Given this, Myanmar is understandably opposed to taking back all Rohingyas without any screening. It wants to identify the radicalised Islamists among the refugees, the Salafi clerics who spread the religious ideology among the Rohingyas and the ARSA terrorists.
Myanmar has repeatedly said it will try all the Rohingyas who have committed crimes on Myanmar’s soil as per the country’s laws.
Myanmar also plans to lodge the non-criminals but radical Islamists among the Rohingyas, as well as the Salafi clerics, in ‘re-education centres’ where they will be reformed.
As for resettlement of the Rohingya refugees, Myanmar wants to build modern townships with all facilities to house the repatriated Rohingyas.
Myanmar is seeking international aid in building such townships, which it wants to locate near police stations for better surveillance.
But the Rohingyas, and some Western nations which pose as defenders of human rights, want Myanmar to unconditionally repatriate all refugees.

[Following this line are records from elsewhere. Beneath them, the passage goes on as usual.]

-- ==== Sys2Proof/Laws/State.lean ====
section
/-! SUPPORT. For each named update of State, what each field is after it. -/

namespace Sys2Proof.Machine

variable (s : State)

/-! ## `State.answer` -/

@[simp] theorem State.answer_s8Acc (code : RespCode) (val : Word) (evs : List Event) : (s.answer code val evs).s8Acc = s.s8Acc := rfl
@[simp] theorem State.answer_c16Acc (code : RespCode) (val : Word) (evs : List Event) : (s.answer code val evs).c16Acc = s.c16Acc := rfl
@[simp] theorem State.answer_c8Acc (code : RespCode) (val : Word) (evs : List Event) : (s.answer code val evs).c8Acc = s.c8Acc := rfl
@[simp] theorem State.answer_dfPhase (code : RespCode) (val : Word) (evs : List Event) : (s.answer code val evs).dfPhase = s.dfPhase := rfl
@[simp] theorem State.answer_dfIdx (code : RespCode) (val : Word) (evs : List Event) : (s.answer code val evs).dfIdx = s.dfIdx := rfl
@[simp] theorem State.answer_dfEsc (code : RespCode) (val : Word) (evs : List Event) : (s.answer code val evs).dfEsc = s.dfEsc := rfl
@[simp] theorem State.answer_dfCnt (code : RespCode) (val : Word) (evs : List Event) : (s.answer code val evs).dfCnt = s.dfCnt := rfl
@[simp] theorem State.answer_dfSum (code : RespCode) (val : Word) (evs : List Event) : (s.answer code val evs).dfSum = s.dfSum := rfl
@[simp] theorem State.answer_dfDrain (code : RespCode) (val : Word) (evs : List Event) : (s.answer code val evs).dfDrain = s.dfDrain := rfl
@[simp] theorem State.answer_dfResult (code : RespCode) (val : Word) (evs : List Event) : (s.answer code val evs).dfResult = s.dfResult := rfl
@[simp] theorem State.answer_dfInfo (code : RespCode) (val : Word) (evs : List Event) : (s.answer code val evs).dfInfo = s.dfInfo := rfl
@[simp] theorem State.answer_buf (code : RespCode) (val : Word) (evs : List Event) : (s.answer code val evs).buf = s.buf := rfl
@[simp] theorem State.answer_rd (code : RespCode) (val : Word) (evs : List Event) : (s.answer code val evs).rd = s.rd := rfl
@[simp] theorem State.answer_rdValid (code : RespCode) (val : Word) (evs : List Event) : (s.answer code val evs).rdValid = s.rdValid := rfl
@[simp] theorem State.answer_htValid (code : RespCode) (val : Word) (evs : List Event) : (s.answer code val evs).htValid = s.htValid := rfl
@[simp] theorem State.answer_htGoodCount (code : RespCode) (val : Word) (evs : List Event) : (s.answer code val evs).htGoodCount = s.htGoodCount := rfl
@[simp] theorem State.answer_htBadStreak (code : RespCode) (val : Word) (evs : List Event) : (s.answer code val evs).htBadStreak = s.htBadStreak := rfl
@[simp] theorem State.answer_htLastGood (code : RespCode) (val : Word) (evs : List Event) : (s.answer code val evs).htLastGood = s.htLastGood := rfl
@[simp] theorem State.answer_htResetThreshold (code : RespCode) (val : Word) (evs : List Event) : (s.answer code val evs).htResetThreshold = s.htResetThreshold := rfl
@[simp] theorem State.answer_htQualityFlag (code : RespCode) (val : Word) (evs : List Event) : (s.answer code val evs).htQualityFlag = s.htQualityFlag := rfl
@[simp] theorem State.answer_rcState (code : RespCode) (val : Word) (evs : List Event) : (s.answer code val evs).rcState = s.rcState := rfl
@[simp] theorem State.answer_rcT0 (code : RespCode) (val : Word) (evs : List Event) : (s.answer code val evs).rcT0 = s.rcT0 := rfl
@[simp] theorem State.answer_sysFault (code : RespCode) (val : Word) (evs : List Event) : (s.answer code val evs).sysFault = s.sysFault := rfl
@[simp] theorem State.answer_cmdIn (code : RespCode) (val : Word) (evs : List Event) : (s.answer code val evs).cmdIn = s.cmdIn := rfl
@[simp] theorem State.answer_resp (code : RespCode) (val : Word) (evs : List Event) : (s.answer code val evs).resp = some ⟨code, val⟩ := rfl
@[simp] theorem State.answer_events (code : RespCode) (val : Word) (evs : List Event) : (s.answer code val evs).events = evs := rfl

Myanmar has been arguing that this is not possible.
China had been backing Myanmar’s stand, but has diluted this support of late because of its commercial interests in Bangladesh.
China is keen on advancing BRI projects in India’s neighbourhood and wants access to Bangladesh’s ports for its landlocked provinces of Yunnan and Sichuan. Bangladesh holds an important key to the success of President Jinping’s BRI dream.
Apart from its deep commercial interests in Bangladesh, China is also unhappy with Myanmar for stalling or going slow on some BRI projects and Chinese investments in that country.
Hence, say analysts, China sided with Bangladesh even though it had firmly backed the conditions that Myanmar had put on Rohingya repatriation.
Bangladesh wants the repatriation process to be monitored by the international community in order to ensure that there is no discrimination against the Rohingyas.
China has agreed to this demand of Bangladesh. Myanmar, initially reluctant to have representatives of other countries, especially the Western nations, which were severely critical of it, had to fall in line.
But it is here that Myanmar has got a valuable opening to get India involved in the whole process. India has, all along, been supportive of Myanmar’s concerns about the repatriation of Rohingyas.
India has also repeatedly assured Myanmar that it will provide unconditional help in the repatriation. What has been more gratifying for Myanmar is India’s clear reiteration at international fora that Myanmar is best positioned to decide on the timeline, conditions and mechanism for Rohingya repatriation.
A top-ranking official of the Political Department of Myanmar’s Ministry of Foreign Affairs told Swarajya from Naypyidaw (the country’s capital): “We are deeply grateful to India for understanding our concerns and supporting us at international forums. We want India’s active involvement in the repatriation process now”.
Myanmar has proposed that India heads an international committee to oversee the repatriation. Bangladesh has reportedly agreed to it.
“India is one of the few countries that understands our concerns and also commands a lot of respect in the international community. India wants Rohingyas to be repatriated fairly and justly, but also acknowledges that we (Myanmar) cannot provide immunity to ARSA terrorists. India also appreciates our stand that Islamist radicalisation is an issue that needs to be tackled boldly,” said the senior official who did not want to be identified since he is not the ministry’s spokesperson.
Getting involved in a mechanism to oversee the repatriation poses a win-win situation for India.
While helping Myanmar in the process, India can also leverage its heft in the international community to shield Myanmar from some Western nations that have woolly-headed notions of human rights. And by aiding the repatriation, India also stands to gain more goodwill from Bangladesh.